"""
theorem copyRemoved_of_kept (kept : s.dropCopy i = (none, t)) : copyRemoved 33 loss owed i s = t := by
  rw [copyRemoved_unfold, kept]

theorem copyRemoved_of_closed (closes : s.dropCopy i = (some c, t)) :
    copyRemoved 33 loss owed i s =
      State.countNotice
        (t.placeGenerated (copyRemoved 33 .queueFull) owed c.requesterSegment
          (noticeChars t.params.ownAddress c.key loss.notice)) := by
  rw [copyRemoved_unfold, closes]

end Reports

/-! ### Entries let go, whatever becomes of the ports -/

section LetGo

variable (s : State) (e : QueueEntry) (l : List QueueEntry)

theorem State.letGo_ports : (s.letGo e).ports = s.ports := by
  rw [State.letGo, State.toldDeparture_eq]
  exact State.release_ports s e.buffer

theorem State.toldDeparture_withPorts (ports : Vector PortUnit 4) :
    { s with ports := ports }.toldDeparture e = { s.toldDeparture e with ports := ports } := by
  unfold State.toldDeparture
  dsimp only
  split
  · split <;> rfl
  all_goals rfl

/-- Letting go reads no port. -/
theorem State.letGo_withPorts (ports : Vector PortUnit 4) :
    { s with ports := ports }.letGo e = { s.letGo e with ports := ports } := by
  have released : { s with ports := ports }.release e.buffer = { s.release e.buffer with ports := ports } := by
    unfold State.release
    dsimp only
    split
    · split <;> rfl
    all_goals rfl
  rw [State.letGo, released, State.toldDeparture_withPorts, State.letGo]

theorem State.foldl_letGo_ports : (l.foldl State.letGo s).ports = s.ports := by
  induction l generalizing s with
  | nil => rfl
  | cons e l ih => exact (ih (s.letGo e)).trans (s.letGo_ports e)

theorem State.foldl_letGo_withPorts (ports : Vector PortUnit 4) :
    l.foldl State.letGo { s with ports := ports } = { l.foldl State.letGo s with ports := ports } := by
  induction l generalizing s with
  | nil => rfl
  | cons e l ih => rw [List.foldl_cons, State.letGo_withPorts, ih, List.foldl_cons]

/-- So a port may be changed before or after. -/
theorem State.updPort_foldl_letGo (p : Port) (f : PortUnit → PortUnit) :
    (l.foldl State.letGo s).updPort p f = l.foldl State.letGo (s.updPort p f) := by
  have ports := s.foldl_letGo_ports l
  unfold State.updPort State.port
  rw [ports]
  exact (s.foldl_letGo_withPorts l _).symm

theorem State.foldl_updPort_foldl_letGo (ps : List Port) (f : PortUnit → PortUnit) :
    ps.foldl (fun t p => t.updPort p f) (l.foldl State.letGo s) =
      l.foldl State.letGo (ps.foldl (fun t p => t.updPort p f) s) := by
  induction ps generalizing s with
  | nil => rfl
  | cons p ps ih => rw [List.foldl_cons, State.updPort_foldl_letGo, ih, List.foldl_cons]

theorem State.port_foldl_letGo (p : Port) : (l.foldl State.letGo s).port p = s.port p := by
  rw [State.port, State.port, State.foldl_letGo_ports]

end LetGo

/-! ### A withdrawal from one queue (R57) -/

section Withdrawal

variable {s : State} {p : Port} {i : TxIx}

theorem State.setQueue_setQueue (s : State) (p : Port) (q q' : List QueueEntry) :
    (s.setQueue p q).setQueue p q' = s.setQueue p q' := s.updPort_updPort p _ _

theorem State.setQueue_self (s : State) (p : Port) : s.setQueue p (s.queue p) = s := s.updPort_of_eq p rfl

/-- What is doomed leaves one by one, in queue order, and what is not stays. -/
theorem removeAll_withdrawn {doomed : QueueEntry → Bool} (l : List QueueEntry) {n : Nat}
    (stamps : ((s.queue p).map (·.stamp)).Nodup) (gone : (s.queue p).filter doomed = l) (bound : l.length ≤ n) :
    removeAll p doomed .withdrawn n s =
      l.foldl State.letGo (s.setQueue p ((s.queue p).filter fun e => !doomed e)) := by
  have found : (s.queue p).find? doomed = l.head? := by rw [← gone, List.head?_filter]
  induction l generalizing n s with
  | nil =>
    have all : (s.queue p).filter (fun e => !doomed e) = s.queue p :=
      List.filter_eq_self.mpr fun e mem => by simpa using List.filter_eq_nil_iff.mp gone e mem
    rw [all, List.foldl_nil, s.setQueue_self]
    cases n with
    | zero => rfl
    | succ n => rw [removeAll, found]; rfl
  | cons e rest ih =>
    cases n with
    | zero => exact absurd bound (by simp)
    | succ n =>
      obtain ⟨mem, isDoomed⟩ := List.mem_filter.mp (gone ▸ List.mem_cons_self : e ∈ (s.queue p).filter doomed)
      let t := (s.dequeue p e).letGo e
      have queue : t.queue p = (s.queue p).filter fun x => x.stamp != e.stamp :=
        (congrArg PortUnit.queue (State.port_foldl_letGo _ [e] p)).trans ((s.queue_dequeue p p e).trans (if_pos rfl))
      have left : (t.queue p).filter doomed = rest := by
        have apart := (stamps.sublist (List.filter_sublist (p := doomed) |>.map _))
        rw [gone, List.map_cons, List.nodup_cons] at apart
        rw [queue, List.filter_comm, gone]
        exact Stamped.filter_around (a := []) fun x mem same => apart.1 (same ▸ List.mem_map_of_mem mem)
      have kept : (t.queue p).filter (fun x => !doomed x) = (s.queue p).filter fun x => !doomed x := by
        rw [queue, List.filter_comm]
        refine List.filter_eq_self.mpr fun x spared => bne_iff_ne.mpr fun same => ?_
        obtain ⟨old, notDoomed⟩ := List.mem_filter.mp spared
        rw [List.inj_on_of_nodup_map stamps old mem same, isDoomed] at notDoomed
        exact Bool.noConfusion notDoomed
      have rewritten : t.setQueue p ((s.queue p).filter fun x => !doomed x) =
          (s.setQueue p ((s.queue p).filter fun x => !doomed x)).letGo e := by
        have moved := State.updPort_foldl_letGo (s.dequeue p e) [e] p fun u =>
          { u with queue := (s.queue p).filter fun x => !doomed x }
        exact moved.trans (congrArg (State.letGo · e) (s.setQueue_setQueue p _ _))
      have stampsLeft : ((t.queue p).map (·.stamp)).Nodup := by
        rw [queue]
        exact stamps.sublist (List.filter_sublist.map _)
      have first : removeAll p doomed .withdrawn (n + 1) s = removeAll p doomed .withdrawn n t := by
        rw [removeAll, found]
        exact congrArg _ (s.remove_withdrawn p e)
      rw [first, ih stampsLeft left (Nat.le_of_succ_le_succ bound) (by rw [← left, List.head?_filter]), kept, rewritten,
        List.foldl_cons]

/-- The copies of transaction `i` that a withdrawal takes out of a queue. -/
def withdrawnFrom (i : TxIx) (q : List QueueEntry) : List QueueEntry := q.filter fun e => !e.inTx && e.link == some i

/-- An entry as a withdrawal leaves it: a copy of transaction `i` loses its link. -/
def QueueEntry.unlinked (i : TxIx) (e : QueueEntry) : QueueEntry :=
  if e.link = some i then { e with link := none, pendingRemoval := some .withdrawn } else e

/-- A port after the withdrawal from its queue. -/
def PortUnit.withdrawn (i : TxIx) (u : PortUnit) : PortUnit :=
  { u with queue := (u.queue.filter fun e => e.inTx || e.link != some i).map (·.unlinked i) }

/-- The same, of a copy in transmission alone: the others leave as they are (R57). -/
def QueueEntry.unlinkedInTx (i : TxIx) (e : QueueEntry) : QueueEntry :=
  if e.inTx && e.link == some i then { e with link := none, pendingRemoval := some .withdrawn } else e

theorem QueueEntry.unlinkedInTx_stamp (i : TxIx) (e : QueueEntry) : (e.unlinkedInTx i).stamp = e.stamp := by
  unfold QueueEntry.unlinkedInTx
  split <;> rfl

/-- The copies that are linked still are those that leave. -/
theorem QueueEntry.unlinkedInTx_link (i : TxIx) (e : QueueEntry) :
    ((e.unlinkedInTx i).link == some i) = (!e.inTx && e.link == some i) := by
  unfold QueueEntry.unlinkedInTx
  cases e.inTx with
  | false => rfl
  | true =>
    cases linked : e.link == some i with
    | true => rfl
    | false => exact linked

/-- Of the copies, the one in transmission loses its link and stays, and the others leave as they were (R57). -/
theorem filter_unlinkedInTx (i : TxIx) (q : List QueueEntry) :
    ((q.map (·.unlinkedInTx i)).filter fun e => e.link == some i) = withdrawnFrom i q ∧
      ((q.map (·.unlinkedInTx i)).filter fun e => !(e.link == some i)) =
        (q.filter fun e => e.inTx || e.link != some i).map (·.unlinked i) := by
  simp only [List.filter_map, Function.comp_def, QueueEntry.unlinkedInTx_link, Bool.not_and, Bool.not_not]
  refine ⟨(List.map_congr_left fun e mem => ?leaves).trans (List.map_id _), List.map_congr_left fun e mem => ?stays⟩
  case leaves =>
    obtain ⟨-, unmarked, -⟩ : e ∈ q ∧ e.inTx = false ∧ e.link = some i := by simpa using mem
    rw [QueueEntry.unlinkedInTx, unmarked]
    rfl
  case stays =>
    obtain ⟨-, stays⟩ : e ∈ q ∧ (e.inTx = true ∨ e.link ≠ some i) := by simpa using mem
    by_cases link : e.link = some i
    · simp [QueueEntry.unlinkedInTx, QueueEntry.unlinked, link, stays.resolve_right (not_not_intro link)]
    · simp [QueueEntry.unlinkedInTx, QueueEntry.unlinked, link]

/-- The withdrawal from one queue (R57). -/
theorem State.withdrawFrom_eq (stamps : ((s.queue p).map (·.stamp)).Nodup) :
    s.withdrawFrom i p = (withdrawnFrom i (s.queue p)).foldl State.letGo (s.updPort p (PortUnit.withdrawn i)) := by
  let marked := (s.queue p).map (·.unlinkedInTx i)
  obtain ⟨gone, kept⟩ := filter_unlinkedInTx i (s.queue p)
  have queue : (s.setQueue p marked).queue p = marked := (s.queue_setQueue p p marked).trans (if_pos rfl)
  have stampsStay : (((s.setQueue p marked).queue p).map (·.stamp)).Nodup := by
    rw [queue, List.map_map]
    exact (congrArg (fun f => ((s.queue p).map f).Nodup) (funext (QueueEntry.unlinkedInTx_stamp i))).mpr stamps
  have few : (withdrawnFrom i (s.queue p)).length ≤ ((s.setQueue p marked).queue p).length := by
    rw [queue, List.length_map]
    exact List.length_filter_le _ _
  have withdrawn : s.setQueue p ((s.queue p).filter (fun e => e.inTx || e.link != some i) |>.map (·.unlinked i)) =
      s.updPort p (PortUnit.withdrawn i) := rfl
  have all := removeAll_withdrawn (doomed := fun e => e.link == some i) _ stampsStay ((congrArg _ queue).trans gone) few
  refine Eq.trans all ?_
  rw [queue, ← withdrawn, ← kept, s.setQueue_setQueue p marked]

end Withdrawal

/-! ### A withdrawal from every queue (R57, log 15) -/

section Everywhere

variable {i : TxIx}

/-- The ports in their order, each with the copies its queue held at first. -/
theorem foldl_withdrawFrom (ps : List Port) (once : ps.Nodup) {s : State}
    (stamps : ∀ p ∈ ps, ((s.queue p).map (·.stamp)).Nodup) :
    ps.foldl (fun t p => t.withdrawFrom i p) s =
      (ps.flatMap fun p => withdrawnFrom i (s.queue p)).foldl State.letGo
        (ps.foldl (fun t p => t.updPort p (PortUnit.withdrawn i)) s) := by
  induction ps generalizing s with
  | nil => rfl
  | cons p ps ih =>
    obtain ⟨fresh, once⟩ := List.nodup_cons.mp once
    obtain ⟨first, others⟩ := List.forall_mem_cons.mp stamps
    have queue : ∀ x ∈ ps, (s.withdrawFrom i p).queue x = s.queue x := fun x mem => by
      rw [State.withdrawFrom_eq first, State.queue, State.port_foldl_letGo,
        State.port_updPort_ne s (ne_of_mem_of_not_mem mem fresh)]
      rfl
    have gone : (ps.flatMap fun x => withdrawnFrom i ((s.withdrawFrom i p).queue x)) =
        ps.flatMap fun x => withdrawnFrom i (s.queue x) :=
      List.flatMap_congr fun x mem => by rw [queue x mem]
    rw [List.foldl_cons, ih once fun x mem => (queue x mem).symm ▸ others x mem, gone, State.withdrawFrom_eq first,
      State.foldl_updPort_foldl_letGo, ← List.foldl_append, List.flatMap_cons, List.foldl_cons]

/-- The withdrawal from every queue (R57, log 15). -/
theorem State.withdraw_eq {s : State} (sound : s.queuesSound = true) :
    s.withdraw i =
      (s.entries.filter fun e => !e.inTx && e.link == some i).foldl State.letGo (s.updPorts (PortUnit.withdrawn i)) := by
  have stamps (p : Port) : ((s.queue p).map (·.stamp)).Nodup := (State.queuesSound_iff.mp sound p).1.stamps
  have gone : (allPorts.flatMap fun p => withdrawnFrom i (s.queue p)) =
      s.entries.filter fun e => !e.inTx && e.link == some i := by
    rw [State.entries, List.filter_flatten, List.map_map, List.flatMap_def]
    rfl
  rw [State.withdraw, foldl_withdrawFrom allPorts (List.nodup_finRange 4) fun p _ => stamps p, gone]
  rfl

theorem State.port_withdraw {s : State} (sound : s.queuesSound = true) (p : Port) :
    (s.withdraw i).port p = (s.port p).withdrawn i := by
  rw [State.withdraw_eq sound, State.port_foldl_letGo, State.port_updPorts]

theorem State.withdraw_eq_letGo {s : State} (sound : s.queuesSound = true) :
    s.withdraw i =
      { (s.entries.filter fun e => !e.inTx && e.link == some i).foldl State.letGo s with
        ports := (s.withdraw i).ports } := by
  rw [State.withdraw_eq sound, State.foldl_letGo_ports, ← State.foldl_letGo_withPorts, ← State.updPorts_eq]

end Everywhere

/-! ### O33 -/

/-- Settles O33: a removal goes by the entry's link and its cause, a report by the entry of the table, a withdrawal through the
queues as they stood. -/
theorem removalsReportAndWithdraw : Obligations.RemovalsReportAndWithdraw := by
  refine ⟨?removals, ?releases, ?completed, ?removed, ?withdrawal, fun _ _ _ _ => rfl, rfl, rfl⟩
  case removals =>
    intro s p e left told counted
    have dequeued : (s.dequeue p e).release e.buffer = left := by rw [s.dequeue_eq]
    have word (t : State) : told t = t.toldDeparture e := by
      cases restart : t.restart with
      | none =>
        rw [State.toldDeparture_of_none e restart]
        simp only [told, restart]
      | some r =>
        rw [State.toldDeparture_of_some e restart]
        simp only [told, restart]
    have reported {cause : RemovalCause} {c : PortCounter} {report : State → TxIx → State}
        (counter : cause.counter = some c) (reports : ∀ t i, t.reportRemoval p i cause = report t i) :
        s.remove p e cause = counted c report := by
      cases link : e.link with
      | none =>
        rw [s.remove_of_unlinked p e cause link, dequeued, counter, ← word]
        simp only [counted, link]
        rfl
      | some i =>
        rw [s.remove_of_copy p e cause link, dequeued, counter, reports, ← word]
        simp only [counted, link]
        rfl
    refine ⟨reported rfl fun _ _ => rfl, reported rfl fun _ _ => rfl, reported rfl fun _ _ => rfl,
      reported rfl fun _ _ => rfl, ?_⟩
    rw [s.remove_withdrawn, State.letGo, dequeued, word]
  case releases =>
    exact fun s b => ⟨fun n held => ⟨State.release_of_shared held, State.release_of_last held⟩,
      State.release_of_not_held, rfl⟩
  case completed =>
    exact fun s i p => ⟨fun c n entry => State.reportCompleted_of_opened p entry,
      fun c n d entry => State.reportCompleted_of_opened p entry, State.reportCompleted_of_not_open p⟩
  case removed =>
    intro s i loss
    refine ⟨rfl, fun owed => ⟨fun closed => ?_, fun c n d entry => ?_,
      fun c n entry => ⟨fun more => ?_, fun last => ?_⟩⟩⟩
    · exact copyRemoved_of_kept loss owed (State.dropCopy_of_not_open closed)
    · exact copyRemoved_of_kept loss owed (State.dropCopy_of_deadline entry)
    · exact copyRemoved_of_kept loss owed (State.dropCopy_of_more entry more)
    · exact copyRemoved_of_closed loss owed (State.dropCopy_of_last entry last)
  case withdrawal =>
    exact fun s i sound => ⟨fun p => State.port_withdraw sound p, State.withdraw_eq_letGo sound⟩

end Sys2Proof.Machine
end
"""
"""
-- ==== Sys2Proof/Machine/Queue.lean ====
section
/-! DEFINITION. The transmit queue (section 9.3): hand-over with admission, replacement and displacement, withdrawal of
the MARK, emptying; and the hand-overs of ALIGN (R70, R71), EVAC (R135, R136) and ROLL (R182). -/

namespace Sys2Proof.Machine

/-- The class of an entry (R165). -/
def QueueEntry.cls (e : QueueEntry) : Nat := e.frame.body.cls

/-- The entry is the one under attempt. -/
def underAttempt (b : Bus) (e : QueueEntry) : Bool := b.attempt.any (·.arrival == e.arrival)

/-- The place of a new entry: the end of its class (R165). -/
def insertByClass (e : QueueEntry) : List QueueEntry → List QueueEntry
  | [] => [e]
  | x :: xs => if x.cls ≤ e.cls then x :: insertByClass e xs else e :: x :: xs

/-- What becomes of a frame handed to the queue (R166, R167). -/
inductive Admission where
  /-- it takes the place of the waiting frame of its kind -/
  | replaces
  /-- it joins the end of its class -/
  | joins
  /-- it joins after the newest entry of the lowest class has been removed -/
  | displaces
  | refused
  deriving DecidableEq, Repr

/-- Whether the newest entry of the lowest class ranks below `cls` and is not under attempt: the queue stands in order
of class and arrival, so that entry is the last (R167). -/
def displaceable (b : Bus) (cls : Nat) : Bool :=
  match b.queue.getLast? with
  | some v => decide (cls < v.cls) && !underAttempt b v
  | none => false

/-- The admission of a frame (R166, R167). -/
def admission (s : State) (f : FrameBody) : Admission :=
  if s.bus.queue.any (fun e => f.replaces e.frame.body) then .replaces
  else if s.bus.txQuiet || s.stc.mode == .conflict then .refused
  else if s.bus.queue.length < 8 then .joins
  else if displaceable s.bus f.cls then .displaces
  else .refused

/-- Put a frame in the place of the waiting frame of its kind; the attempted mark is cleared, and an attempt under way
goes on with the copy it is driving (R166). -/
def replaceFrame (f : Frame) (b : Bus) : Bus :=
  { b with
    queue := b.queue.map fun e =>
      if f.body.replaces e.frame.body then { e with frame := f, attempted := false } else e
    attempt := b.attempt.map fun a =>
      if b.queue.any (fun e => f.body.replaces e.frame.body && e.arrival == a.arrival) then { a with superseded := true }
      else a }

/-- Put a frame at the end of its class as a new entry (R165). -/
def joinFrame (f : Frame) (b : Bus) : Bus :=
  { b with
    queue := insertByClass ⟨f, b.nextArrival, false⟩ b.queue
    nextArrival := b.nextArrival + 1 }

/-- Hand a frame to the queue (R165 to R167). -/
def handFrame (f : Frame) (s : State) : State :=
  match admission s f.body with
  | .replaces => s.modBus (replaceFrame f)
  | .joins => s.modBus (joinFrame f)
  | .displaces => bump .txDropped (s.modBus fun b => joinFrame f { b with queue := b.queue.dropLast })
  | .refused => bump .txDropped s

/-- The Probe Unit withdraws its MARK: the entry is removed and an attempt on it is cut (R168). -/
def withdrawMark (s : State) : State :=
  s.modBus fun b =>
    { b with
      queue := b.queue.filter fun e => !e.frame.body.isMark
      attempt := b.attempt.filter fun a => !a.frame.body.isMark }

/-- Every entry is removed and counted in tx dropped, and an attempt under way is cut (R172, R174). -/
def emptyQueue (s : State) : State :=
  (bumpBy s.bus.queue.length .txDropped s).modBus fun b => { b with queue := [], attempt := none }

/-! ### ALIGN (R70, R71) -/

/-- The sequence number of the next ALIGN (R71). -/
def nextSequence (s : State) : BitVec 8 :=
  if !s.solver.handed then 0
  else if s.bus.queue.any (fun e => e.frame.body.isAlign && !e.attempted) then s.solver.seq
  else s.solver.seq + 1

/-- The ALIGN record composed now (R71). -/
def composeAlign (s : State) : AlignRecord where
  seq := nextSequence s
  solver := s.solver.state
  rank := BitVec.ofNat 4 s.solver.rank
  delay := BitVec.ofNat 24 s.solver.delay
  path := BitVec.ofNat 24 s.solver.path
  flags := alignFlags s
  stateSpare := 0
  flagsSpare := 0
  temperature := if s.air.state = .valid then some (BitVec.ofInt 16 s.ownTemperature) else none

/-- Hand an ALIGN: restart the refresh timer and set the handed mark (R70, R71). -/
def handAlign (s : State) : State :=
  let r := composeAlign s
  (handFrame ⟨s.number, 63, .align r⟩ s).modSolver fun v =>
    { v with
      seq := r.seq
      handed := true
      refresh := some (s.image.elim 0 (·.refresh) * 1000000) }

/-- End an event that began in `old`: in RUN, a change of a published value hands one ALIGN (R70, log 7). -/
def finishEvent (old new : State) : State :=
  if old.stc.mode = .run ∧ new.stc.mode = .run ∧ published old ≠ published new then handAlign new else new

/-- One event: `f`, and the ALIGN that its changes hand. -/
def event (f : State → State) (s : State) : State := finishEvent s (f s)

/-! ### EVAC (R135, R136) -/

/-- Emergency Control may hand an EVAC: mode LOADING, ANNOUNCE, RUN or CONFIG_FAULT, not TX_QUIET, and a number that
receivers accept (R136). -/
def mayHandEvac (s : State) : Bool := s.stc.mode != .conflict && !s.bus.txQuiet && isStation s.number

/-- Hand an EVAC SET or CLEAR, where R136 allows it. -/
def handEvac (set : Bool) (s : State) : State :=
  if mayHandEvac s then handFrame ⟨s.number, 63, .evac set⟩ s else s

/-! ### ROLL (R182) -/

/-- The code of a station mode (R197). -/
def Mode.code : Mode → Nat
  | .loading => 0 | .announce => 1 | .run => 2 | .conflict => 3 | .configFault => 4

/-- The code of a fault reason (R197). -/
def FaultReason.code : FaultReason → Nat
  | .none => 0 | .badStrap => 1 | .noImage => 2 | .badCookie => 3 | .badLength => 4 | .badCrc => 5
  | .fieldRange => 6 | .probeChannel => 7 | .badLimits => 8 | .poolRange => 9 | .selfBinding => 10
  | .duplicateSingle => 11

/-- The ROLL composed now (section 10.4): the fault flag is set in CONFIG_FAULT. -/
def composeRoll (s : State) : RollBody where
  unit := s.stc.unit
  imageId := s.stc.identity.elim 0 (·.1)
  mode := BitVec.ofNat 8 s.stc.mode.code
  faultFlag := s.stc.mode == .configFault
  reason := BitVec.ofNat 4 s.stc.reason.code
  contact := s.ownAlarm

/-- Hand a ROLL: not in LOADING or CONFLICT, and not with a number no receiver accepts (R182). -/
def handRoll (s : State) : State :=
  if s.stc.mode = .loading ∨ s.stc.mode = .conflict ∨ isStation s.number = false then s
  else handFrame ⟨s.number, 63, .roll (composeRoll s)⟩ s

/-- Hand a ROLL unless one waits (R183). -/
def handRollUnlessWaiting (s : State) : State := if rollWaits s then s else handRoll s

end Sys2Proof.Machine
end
"""
Your assignment: Retype exactly the span of lines from the one with "have few : (withdrawnFrom" through the one with "s.updPort p (PortUnit.withdrawn i) := rfl"; include both ends and omit the rest of the material.

Completed task:
  have few : (withdrawnFrom i (s.queue p)).length ≤ ((s.setQueue p marked).queue p).length := by
    rw [queue, List.length_map]
    exact List.length_filter_le _ _
  have withdrawn : s.setQueue p ((s.queue p).filter (fun e => e.inTx || e.link != some i) |>.map (·.unlinked i)) =
      s.updPort p (PortUnit.withdrawn i) := rfl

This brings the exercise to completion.